DATA FOR THIS EXERCISE START

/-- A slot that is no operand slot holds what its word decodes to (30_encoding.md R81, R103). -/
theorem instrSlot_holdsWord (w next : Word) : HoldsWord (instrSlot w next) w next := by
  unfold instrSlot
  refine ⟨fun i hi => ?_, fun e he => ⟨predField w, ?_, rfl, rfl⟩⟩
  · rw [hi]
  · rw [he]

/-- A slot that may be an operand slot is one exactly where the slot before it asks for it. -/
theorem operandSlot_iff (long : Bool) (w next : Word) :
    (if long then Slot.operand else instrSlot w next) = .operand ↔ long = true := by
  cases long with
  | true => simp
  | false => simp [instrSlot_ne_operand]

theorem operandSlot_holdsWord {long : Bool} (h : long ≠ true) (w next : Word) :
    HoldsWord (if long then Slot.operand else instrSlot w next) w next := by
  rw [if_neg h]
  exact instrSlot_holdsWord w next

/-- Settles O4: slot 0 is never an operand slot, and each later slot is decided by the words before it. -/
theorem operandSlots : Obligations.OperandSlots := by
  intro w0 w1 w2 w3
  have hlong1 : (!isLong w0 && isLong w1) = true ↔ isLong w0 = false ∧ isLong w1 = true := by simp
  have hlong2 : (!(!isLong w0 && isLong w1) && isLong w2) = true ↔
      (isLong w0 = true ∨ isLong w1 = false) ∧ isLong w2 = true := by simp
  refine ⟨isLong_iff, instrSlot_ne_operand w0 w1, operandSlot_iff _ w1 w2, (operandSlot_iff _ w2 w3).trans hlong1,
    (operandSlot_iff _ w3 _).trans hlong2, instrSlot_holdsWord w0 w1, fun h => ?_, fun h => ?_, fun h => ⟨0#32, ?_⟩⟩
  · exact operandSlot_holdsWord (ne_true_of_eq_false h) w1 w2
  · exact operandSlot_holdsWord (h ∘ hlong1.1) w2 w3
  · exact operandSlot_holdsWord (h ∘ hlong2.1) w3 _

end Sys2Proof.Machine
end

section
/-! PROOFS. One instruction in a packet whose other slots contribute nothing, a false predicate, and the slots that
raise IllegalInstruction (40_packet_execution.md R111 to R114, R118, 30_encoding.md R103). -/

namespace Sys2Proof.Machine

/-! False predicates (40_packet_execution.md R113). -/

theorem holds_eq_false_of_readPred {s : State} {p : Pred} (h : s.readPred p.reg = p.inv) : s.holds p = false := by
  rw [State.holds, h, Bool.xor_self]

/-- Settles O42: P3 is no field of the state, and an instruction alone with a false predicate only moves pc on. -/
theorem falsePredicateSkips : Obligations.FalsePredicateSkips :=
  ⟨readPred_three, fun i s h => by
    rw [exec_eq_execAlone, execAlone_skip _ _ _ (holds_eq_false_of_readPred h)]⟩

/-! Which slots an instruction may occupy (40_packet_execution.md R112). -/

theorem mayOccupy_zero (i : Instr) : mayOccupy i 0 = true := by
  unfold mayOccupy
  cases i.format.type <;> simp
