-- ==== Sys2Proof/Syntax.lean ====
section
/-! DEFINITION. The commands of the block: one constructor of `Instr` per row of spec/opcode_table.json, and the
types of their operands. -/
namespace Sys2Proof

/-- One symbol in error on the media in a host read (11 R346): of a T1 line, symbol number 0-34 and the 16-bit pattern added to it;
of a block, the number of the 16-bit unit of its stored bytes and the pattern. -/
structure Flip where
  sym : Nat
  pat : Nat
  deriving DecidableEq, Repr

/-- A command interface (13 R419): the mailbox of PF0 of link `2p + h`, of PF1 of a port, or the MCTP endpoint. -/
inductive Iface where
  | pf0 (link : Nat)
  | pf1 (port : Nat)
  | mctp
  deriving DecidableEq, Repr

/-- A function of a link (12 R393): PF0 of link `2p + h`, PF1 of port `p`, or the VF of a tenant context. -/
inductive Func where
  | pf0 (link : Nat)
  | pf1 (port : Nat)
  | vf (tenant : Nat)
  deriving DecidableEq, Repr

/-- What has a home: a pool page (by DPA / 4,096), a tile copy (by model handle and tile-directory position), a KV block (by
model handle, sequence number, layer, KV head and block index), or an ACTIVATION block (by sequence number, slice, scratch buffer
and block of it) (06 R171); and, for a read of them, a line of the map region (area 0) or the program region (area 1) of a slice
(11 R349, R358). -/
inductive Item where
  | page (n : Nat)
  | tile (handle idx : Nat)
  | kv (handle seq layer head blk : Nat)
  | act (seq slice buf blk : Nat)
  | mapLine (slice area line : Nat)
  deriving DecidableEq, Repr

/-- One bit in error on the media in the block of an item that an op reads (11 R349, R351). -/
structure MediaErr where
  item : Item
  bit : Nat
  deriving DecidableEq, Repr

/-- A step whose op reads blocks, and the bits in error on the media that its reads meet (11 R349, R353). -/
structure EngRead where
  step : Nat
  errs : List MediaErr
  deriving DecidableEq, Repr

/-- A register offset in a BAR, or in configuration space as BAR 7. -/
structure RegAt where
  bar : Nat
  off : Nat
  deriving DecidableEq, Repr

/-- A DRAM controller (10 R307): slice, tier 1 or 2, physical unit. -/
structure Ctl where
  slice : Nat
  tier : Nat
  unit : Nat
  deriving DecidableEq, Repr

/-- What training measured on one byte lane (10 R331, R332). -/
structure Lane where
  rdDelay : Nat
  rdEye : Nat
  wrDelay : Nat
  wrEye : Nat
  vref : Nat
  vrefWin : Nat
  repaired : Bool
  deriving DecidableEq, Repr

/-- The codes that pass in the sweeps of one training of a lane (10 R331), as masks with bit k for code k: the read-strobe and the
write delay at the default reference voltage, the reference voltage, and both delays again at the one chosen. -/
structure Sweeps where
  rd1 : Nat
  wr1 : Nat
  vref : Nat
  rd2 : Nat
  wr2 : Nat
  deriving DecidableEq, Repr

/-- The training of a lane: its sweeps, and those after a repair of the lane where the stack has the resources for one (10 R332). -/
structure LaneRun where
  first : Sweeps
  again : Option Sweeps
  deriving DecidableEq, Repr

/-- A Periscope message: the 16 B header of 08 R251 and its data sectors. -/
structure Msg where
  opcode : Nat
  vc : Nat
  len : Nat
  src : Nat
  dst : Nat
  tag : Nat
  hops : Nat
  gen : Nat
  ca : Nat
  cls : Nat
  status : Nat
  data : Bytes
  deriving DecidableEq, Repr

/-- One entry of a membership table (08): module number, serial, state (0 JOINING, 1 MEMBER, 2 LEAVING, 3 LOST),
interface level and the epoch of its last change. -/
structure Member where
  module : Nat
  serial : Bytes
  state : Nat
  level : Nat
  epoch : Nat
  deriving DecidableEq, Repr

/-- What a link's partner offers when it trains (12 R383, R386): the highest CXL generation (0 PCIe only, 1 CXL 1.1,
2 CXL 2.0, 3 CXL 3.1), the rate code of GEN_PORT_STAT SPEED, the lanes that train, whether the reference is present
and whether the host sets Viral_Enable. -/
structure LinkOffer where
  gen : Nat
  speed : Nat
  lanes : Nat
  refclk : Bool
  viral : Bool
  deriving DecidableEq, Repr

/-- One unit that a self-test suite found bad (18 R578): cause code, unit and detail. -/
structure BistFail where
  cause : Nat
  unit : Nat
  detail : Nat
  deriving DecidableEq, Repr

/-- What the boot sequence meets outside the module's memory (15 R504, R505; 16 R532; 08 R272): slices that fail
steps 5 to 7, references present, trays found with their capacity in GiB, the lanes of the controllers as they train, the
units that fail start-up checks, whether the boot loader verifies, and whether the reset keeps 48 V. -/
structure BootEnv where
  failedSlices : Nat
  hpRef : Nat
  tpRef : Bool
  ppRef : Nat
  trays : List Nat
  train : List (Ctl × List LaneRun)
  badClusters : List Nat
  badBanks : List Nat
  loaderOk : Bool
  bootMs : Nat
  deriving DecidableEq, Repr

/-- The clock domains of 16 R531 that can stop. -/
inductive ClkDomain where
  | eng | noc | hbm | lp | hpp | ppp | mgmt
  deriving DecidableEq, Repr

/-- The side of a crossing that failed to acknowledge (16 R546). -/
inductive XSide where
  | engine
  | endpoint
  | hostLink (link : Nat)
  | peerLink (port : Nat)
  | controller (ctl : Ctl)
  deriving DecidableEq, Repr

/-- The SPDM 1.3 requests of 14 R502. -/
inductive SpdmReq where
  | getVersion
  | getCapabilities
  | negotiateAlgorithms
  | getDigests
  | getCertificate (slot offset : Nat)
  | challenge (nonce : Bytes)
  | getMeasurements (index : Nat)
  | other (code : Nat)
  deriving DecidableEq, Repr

DATA FOR THIS EXERCISE END

WHAT YOU WILL DO: Every line above from the line with "buf blk : Nat)" to the line with "data : Bytes" is wanted, ends included; write them out exactly and add no other line.

FINISHED TASK:
  | act (seq slice buf blk : Nat)
  | mapLine (slice area line : Nat)
  deriving DecidableEq, Repr

/-- One bit in error on the media in the block of an item that an op reads (11 R349, R351). -/
structure MediaErr where
  item : Item
  bit : Nat
  deriving DecidableEq, Repr

/-- A step whose op reads blocks, and the bits in error on the media that its reads meet (11 R349, R353). -/
structure EngRead where
  step : Nat
  errs : List MediaErr
  deriving DecidableEq, Repr

/-- A register offset in a BAR, or in configuration space as BAR 7. -/
structure RegAt where
  bar : Nat
  off : Nat
  deriving DecidableEq, Repr

/-- A DRAM controller (10 R307): slice, tier 1 or 2, physical unit. -/
structure Ctl where
  slice : Nat
  tier : Nat
  unit : Nat
  deriving DecidableEq, Repr

/-- What training measured on one byte lane (10 R331, R332). -/
structure Lane where
  rdDelay : Nat
  rdEye : Nat
  wrDelay : Nat
  wrEye : Nat
  vref : Nat
  vrefWin : Nat
  repaired : Bool
  deriving DecidableEq, Repr

/-- The codes that pass in the sweeps of one training of a lane (10 R331), as masks with bit k for code k: the read-strobe and the
write delay at the default reference voltage, the reference voltage, and both delays again at the one chosen. -/
structure Sweeps where
  rd1 : Nat
  wr1 : Nat
  vref : Nat
  rd2 : Nat
  wr2 : Nat
  deriving DecidableEq, Repr

/-- The training of a lane: its sweeps, and those after a repair of the lane where the stack has the resources for one (10 R332). -/
structure LaneRun where
  first : Sweeps
  again : Option Sweeps
  deriving DecidableEq, Repr

/-- A Periscope message: the 16 B header of 08 R251 and its data sectors. -/
structure Msg where
  opcode : Nat
  vc : Nat
  len : Nat
  src : Nat
  dst : Nat
  tag : Nat
  hops : Nat
  gen : Nat
  ca : Nat
  cls : Nat
  status : Nat
  data : Bytes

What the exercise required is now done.